Ensuite, peu à peu, des complices joueraient les idiots du village. Les médecins se contenteraient de noter les faits, sans pouvoir en déterminer l'origine. Ces anomalies seraient automatiquement stockées dans la base de Ytzhak. Ainsi, l'espion retournerait chez ses envoyeurs, il n'aurait que des données fausses et incompréhensibles qui plongeraient les Terriens dans la perplexité.
Frans, de son côté, avait trouvé une astuce pour ne renvoyer qu'une seule copie de l'androïde. Il tenait tellement à conserver Nana, que Nic se demandait s'il n'en était pas tombé amoureux.
Il suffisait dans un premier temps, de faire disparaître le premier exemplaire de Nana.
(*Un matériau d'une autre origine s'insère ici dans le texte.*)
theorem execLsuAtomic_fr {a0 a1 a2} {t}
    (hm : 0xfffdf7fd1ffffffffffffffffffffffffffffffffffffffffffffffffffffffffffffffffffffffff ||| m = m) (h : Fr m s₀ s)
    (e : execLsuAtomic a0 a1 a2 s = .next t) : Fr m s₀ t := by
  unfold execLsuAtomic at e
  cases e
  refine State.ship_fr (Fr.sub hm rfl) ?_
  refine Fr.ite ?_ ?_
  · refine State.commandMove_fr (Fr.sub hm rfl) ?_
    exact h
  · exact h

theorem execLsuStatRead_fr {a0 a1} {t}
    (hm : 0xfffdf7fd1ffffffffffffffffffffffffffffffffffffffffffffffffffffffffffffffffffffffff ||| m = m) (h : Fr m s₀ s)
    (e : execLsuStatRead a0 a1 s = .next t) : Fr m s₀ t := by
  unfold execLsuStatRead at e
  cases e
  refine State.ship_fr (Fr.sub hm rfl) ?_
  refine State.commandRead_fr (Fr.sub hm rfl) ?_
  exact h

theorem execStrCopy_fr {a0} {t}
    (hm : 0xfffdf7fd1ffffffffffffffffffffffffffffffffffffffffffffffffffffffffffffffffffffffff ||| m = m) (h : Fr m s₀ s)
    (e : execStrCopy a0 s = .next t) : Fr m s₀ t := by
  unfold execStrCopy at e
  cases e
  refine State.ship_fr (Fr.sub hm rfl) ?_
  refine State.commandMove_fr (Fr.sub hm rfl) ?_
  exact h

theorem execStrFill_fr {a0 a1} {t}
    (hm : 0xfffdf7fd1ffffffffffffffffffffffffffffffffffffffffffffffffffffffffffffffffffffffff ||| m = m) (h : Fr m s₀ s)
    (e : execStrFill a0 a1 s = .next t) : Fr m s₀ t := by
  unfold execStrFill at e
  cases e
  refine State.ship_fr (Fr.sub hm rfl) ?_
  refine State.commandMove_fr (Fr.sub hm rfl) ?_
  exact h

theorem execStrCmp_fr {a0} {t}
    (hm : 0xfffdf7fd1ffffffffffffffffffffffffffffffffffffffffffffffffffffffffffffffffffffffff ||| m = m) (h : Fr m s₀ s)
    (e : execStrCmp a0 s = .next t) : Fr m s₀ t := by
  unfold execStrCmp at e
  cases e
  refine State.ship_fr (Fr.sub hm rfl) ?_
  refine State.commandMove_fr (Fr.sub hm rfl) ?_
  exact h

theorem execStrCrc_fr {a0} {t}
    (hm : 0xfffdf7fd1ffffffffffffffffffffffffffffffffffffffffffffffffffffffffffffffffffffffff ||| m = m) (h : Fr m s₀ s)
    (e : execStrCrc a0 s = .next t) : Fr m s₀ t := by
  unfold execStrCrc at e
  cases e
  refine State.ship_fr (Fr.sub hm rfl) ?_
  refine State.commandMove_fr (Fr.sub hm rfl) ?_
  exact h

theorem execStrOperationComplete_fr {a0 a1 a2} {t}
    (hm : 0x40003850000000000000000000000000000000078000000000000000000000000000000000000000 ||| m = m) (h : Fr m s₀ s)
    (e : execStrOperationComplete a0 a1 a2 s = .next t) : Fr m s₀ t := by
  unfold execStrOperationComplete at e
  cases e
  refine State.ship_fr (Fr.sub hm rfl) ?_
  split
  · refine Fr.ite ?_ ?_
    · exact h
    · refine State.doStr_fr (Fr.sub hm rfl) ?_
      refine State.setCore_fr (Fr.sub hm rfl) ?_
      exact h
  · exact h

theorem execPcJump_fr {a0 a1 a2} {t}
    (hm : 0xfffdf7fd1ffffffffffffffffffffffffffffffffffffffffffffffffffffffffffffffffffffffff ||| m = m) (h : Fr m s₀ s)
    (e : execPcJump a0 a1 a2 s = .next t) : Fr m s₀ t := by
  unfold execPcJump at e
  cases e
  refine State.ship_fr (Fr.sub hm rfl) ?_
  refine Fr.ite ?_ ?_
  · refine State.commandMove_fr (Fr.sub hm rfl) ?_
    exact h
  · exact h

theorem execPcCall_fr {a0 a1 a2} {t}
    (hm : 0xfffdf7fd1ffffffffffffffffffffffffffffffffffffffffffffffffffffffffffffffffffffffff ||| m = m) (h : Fr m s₀ s)
    (e : execPcCall a0 a1 a2 s = .next t) : Fr m s₀ t := by
  unfold execPcCall at e
  cases e
  refine State.ship_fr (Fr.sub hm rfl) ?_
  refine Fr.ite ?_ ?_
  · refine State.commandMove_fr (Fr.sub hm rfl) ?_
    exact h
  · exact h

theorem execEvtWait_fr {a0 a1} {t}
    (hm : 0xfffdf7fd1ffffffffffffffffffffffffffffffffffffffffffffffffffffffffffffffffffffffff ||| m = m) (h : Fr m s₀ s)
    (e : execEvtWait a0 a1 s = .next t) : Fr m s₀ t := by
  unfold execEvtWait at e
  cases e
  refine State.ship_fr (Fr.sub hm rfl) ?_
  refine State.commandMove_fr (Fr.sub hm rfl) ?_
  exact h

theorem execEvtSend_fr {a0 a1} {t}
    (hm : 0xfffdf7fd1ffffffffffffffffffffffffffffffffffffffffffffffffffffffffffffffffffffffff ||| m = m) (h : Fr m s₀ s)
    (e : execEvtSend a0 a1 s = .next t) : Fr m s₀ t := by
  unfold execEvtSend at e
  cases e
  refine State.ship_fr (Fr.sub hm rfl) ?_
  refine State.commandMove_fr (Fr.sub hm rfl) ?_
  exact h

theorem execEvtClr_fr {a0 a1} {t}
    (hm : 0xfffdf7fd1ffffffffffffffffffffffffffffffffffffffffffffffffffffffffffffffffffffffff ||| m = m) (h : Fr m s₀ s)
    (e : execEvtClr a0 a1 s = .next t) : Fr m s₀ t := by
  unfold execEvtClr at e
  cases e
  refine State.ship_fr (Fr.sub hm rfl) ?_
  refine State.commandMove_fr (Fr.sub hm rfl) ?_
  exact h

theorem execEvtYield_fr {a0} {t}
    (hm : 0xfffdf7fd1ffffffffffffffffffffffffffffffffffffffffffffffffffffffffffffffffffffffff ||| m = m) (h : Fr m s₀ s)
    (e : execEvtYield a0 s = .next t) : Fr m s₀ t := by
  unfold execEvtYield at e
  cases e
  refine State.ship_fr (Fr.sub hm rfl) ?_
  refine State.commandMove_fr (Fr.sub hm rfl) ?_
  exact h

theorem execTmrNow_fr {a0 a1} {t}
    (hm : 0xfffdf7fd1ffffffffffffffffffffffffffffffffffffffffffffffffffffffffffffffffffffffff ||| m = m) (h : Fr m s₀ s)
    (e : execTmrNow a0 a1 s = .next t) : Fr m s₀ t := by
  unfold execTmrNow at e
  cases e
  refine State.ship_fr (Fr.sub hm rfl) ?_
  refine State.commandRead_fr (Fr.sub hm rfl) ?_
  exact h

theorem execTmrUntil_fr {a0 a1} {t}
    (hm : 0xfffdf7fd1ffffffffffffffffffffffffffffffffffffffffffffffffffffffffffffffffffffffff ||| m = m) (h : Fr m s₀ s)
    (e : execTmrUntil a0 a1 s = .next t) : Fr m s₀ t := by
  unfold execTmrUntil at e
  cases e
  refine State.ship_fr (Fr.sub hm rfl) ?_
  refine State.commandMove_fr (Fr.sub hm rfl) ?_
  exact h

theorem execTmrAfter_fr {a0 a1} {t}
    (hm : 0xfffdf7fd1ffffffffffffffffffffffffffffffffffffffffffffffffffffffffffffffffffffffff ||| m = m) (h : Fr m s₀ s)
    (e : execTmrAfter a0 a1 s = .next t) : Fr m s₀ t := by
  unfold execTmrAfter at e
  cases e
  refine State.ship_fr (Fr.sub hm rfl) ?_
  refine State.commandMove_fr (Fr.sub hm rfl) ?_
  exact h

theorem execTmrAlarm_fr {a0 a1} {t}
    (hm : 0xfffdf7fd1ffffffffffffffffffffffffffffffffffffffffffffffffffffffffffffffffffffffff ||| m = m) (h : Fr m s₀ s)
    (e : execTmrAlarm a0 a1 s = .next t) : Fr m s₀ t := by
  unfold execTmrAlarm at e
  cases e
  refine State.ship_fr (Fr.sub hm rfl) ?_
  refine State.commandMove_fr (Fr.sub hm rfl) ?_
  exact h

theorem execTmrAloff_fr {a0} {t}
    (hm : 0xfffdf7fd1ffffffffffffffffffffffffffffffffffffffffffffffffffffffffffffffffffffffff ||| m = m) (h : Fr m s₀ s)
    (e : execTmrAloff a0 s = .next t) : Fr m s₀ t := by
  unfold execTmrAloff at e
  cases e
  refine State.ship_fr (Fr.sub hm rfl) ?_
  refine State.commandMove_fr (Fr.sub hm rfl) ?_
  exact h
Or, cela était possible sans la détruire, car chaque tycho-drôme disposait dans la soute, d'une cage de Faraday. Là, il serait impossible à l'androïde de communiquer à l'extérieur. Au bout de quelques heures, une alerte serait déclenchée par le cerveau central, réveillant une deuxième Nana. Il faudrait ensuite examiner le comportement du double afin de préparer le troisième robot à sa tâche d'intoxication. On profiterait de cette phase, pour aller à la recherche du tycho-drôme des sœurs Nana, et, on en profiterait pour ramener tout ce qui se trouvait à bord, car il devait y avoir du matériel utile pour la colonie.
Enfin, le dernier androïde devrait quitter Hôdon en fuyant, sans avoir eu le temps de récolter les renseignements voulus, ni avoir suffisamment acquis les connaissances de ses deux sœurs jumelles disparues. Il fallait que son cerveau ne contienne que des nouvelles alarmantes quant à l'issue de la colonisation.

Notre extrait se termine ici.